(Source records)
/-- Element (i, n) of the current tile of job ix, which lies at a place (R342).  A write waits for an earlier copy of the thread that
has still to read the bytes (R206). -/
def State.twkElem (s : State) (core ix : Nat) (tm : Team) (j : TwkJob) (h : Shape) (at_ : Nat × Nat) (i n : Nat) : State × TileEnd :=
  let m := j.tile * h.tile1 + i
  let sc := (s.core core).scratch
  let sp := at_.1 + m * h.rowb + n * h.esz
  let reads := j.fn = 0 || j.fn = 2
  let put (s : State) (bs : List Byte) : State :=
    (s.updCore core fun k => { k with scratch := k.scratch.writeBytes sp bs }).markDirty core sp h.esz
  let key := m * h.tile0 + n
  match s.twkAddr core at_.2 j h j.tile i n with
  | none => (if reads then (put s (leBytes h.fill h.esz), .ok) else (s, .ok))
  | some ga => if !reads && s.copyReads ⟨j.team, j.tid⟩ core ga h.esz then (s, .wait) else match s.translate core tm.ctx ga (.tile (!reads)) with
    | (s, .badVa) => (s, .badVa ga)
    | (s, .wait) => (s, .wait)
    | (s, .cause e l) => (s, .cause e ga l)
    | (s, .home (.peer dev wa)) =>
      match j.got.find? (·.1 == key) with
      | some q => (if reads then put s q.2 else s, .ok)
      | none =>
        let data := sc.readBytes sp h.esz
        -- the access noted for the answer carries the element number
        let acc : Access := .load (BitVec.ofNat 64 ga) h.esz key
        if reads then s.twkRemote core ix dev wa j 2 0 (leBytes h.esz 2) acc
        else if j.fn = 1 then s.twkRemote core ix dev wa j 3 0 data acc
        else s.twkRemote core ix dev wa j 4 (if h.addt = 0 then 0 else if h.addt = 1 then 0x0A else 0x0B) data acc
    | (s, .home hm) =>
      let s := s.sluiceCount core tm.ctx ga hm (!reads)
      if j.fn != 1 && s.eccAt hm h.esz then (s, .cause cECC_UNCORR ga 0)
      else if reads then (put s (s.seen core hm h.esz), .ok)
      else if (s.core core).storeq.any fun q => !q.done && q.overlaps hm h.esz then (s, .wait)
      else
        let data := sc.readBytes sp h.esz
        let new := if j.fn = 1 then data else scatterAdd h.addt (s.homeRead hm 4) (BitVec.ofNat 32 (leNat data))
        ((s.homeWrite hm new).dropReplicas tm.ctx ga, .ok)

/-- A cause that an engine meets for a thread, delivered by KILL or FREEZE whatever that thread is doing (R219). -/
def State.engineCause (s : State) (r : ThreadRef) (c : Cause) : State :=
  match s.team? r.team with
  | none => s
  | some tm =>
    let s := s.setCause r.team (r.tid / 32) c
    if s.modeOf tm c = 2 then s.killTeam r.team c (some r) else s.freezeCtx tm.ctx [c.toNat, r.team, r.tid]

/-- A job meets a translation cause (R219, R221, R223). -/
def State.twkCause (s : State) (core ix : Nat) (tm : Team) (j : TwkJob) (c : Cause) (va level : Nat) : State :=
  let r : ThreadRef := ⟨j.team, j.tid⟩
  let pause (s : State) (thaw : Bool) : State := s.updJob core ix fun j => { j with
    paused := some va, thaw := thaw, at_ := none, elem := 0, got := [] }
  if c = cPAGE_ABSENT then
    match s.modeOf tm c with
    | 0 => (pause s false).openRequest tm.ctx va 16 tm.core level
    | 2 => (s.twkFail core ix).engineCause r c
    | _ => (pause s true).engineCause r c
  else if c = cPAGE_PROT then (pause s true).engineCause r c
  else s.twkFail core ix

/-- A tile at a non-canonical address (R219): under PARK firmware refuses it at once; under KILL or FREEZE the cause is delivered
as for an absent page. -/
def State.twkBadVa (s : State) (core ix : Nat) (tm : Team) (j : TwkJob) (va : Nat) : State :=
  if s.modeOf tm cPAGE_ABSENT = 0 then s.twkFail core ix else s.twkCause core ix tm j cPAGE_ABSENT va 0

Task description: The records above must be reproduced word for word.

Answer space:
/-- Element (i, n) of the current tile of job ix, which lies at a place (R342).  A write waits for an earlier copy of the thread that
has still to read the bytes (R206). -/
def State.twkElem (s : State) (core ix : Nat) (tm : Team) (j : TwkJob) (h : Shape) (at_ : Nat × Nat) (i n : Nat) : State × TileEnd :=
  let m := j.tile * h.tile1 + i
  let sc := (s.core core).scratch
  let sp := at_.1 + m * h.rowb + n * h.esz
  let reads := j.fn = 0 || j.fn = 2
  let put (s : State) (bs : List Byte) : State :=
    (s.updCore core fun k => { k with scratch := k.scratch.writeBytes sp bs }).markDirty core sp h.esz
  let key := m * h.tile0 + n
  match s.twkAddr core at_.2 j h j.tile i n with
  | none => (if reads then (put s (leBytes h.fill h.esz), .ok) else (s, .ok))
  | some ga => if !reads && s.copyReads ⟨j.team, j.tid⟩ core ga h.esz then (s, .wait) else match s.translate core tm.ctx ga (.tile (!reads)) with
    | (s, .badVa) => (s, .badVa ga)
    | (s, .wait) => (s, .wait)
    | (s, .cause e l) => (s, .cause e ga l)
    | (s, .home (.peer dev wa)) =>
      match j.got.find? (·.1 == key) with
      | some q => (if reads then put s q.2 else s, .ok)
      | none =>
        let data := sc.readBytes sp h.esz
        -- the access noted for the answer carries the element number
        let acc : Access := .load (BitVec.ofNat 64 ga) h.esz key
        if reads then s.twkRemote core ix dev wa j 2 0 (leBytes h.esz 2) acc
        else if j.fn = 1 then s.twkRemote core ix dev wa j 3 0 data acc
        else s.twkRemote core ix dev wa j 4 (if h.addt = 0 then 0 else if h.addt = 1 then 0x0A else 0x0B) data acc
    | (s, .home hm) =>
      let s := s.sluiceCount core tm.ctx ga hm (!reads)
      if j.fn != 1 && s.eccAt hm h.esz then (s, .cause cECC_UNCORR ga 0)
      else if reads then (put s (s.seen core hm h.esz), .ok)
      else if (s.core core).storeq.any fun q => !q.done && q.overlaps hm h.esz then (s, .wait)
      else
        let data := sc.readBytes sp h.esz
        let new := if j.fn = 1 then data else scatterAdd h.addt (s.homeRead hm 4) (BitVec.ofNat 32 (leNat data))
        ((s.homeWrite hm new).dropReplicas tm.ctx ga, .ok)

/-- A cause that an engine meets for a thread, delivered by KILL or FREEZE whatever that thread is doing (R219). -/
def State.engineCause (s : State) (r : ThreadRef) (c : Cause) : State :=
  match s.team? r.team with
  | none => s
  | some tm =>
    let s := s.setCause r.team (r.tid / 32) c
    if s.modeOf tm c = 2 then s.killTeam r.team c (some r) else s.freezeCtx tm.ctx [c.toNat, r.team, r.tid]

/-- A job meets a translation cause (R219, R221, R223). -/
def State.twkCause (s : State) (core ix : Nat) (tm : Team) (j : TwkJob) (c : Cause) (va level : Nat) : State :=
  let r : ThreadRef := ⟨j.team, j.tid⟩
  let pause (s : State) (thaw : Bool) : State := s.updJob core ix fun j => { j with
    paused := some va, thaw := thaw, at_ := none, elem := 0, got := [] }
  if c = cPAGE_ABSENT then
    match s.modeOf tm c with
    | 0 => (pause s false).openRequest tm.ctx va 16 tm.core level
    | 2 => (s.twkFail core ix).engineCause r c
    | _ => (pause s true).engineCause r c
  else if c = cPAGE_PROT then (pause s true).engineCause r c
  else s.twkFail core ix

/-- A tile at a non-canonical address (R219): under PARK firmware refuses it at once; under KILL or FREEZE the cause is delivered
as for an absent page. -/
def State.twkBadVa (s : State) (core ix : Nat) (tm : Team) (j : TwkJob) (va : Nat) : State :=
  if s.modeOf tm cPAGE_ABSENT = 0 then s.twkFail core ix else s.twkCause core ix tm j cPAGE_ABSENT va 0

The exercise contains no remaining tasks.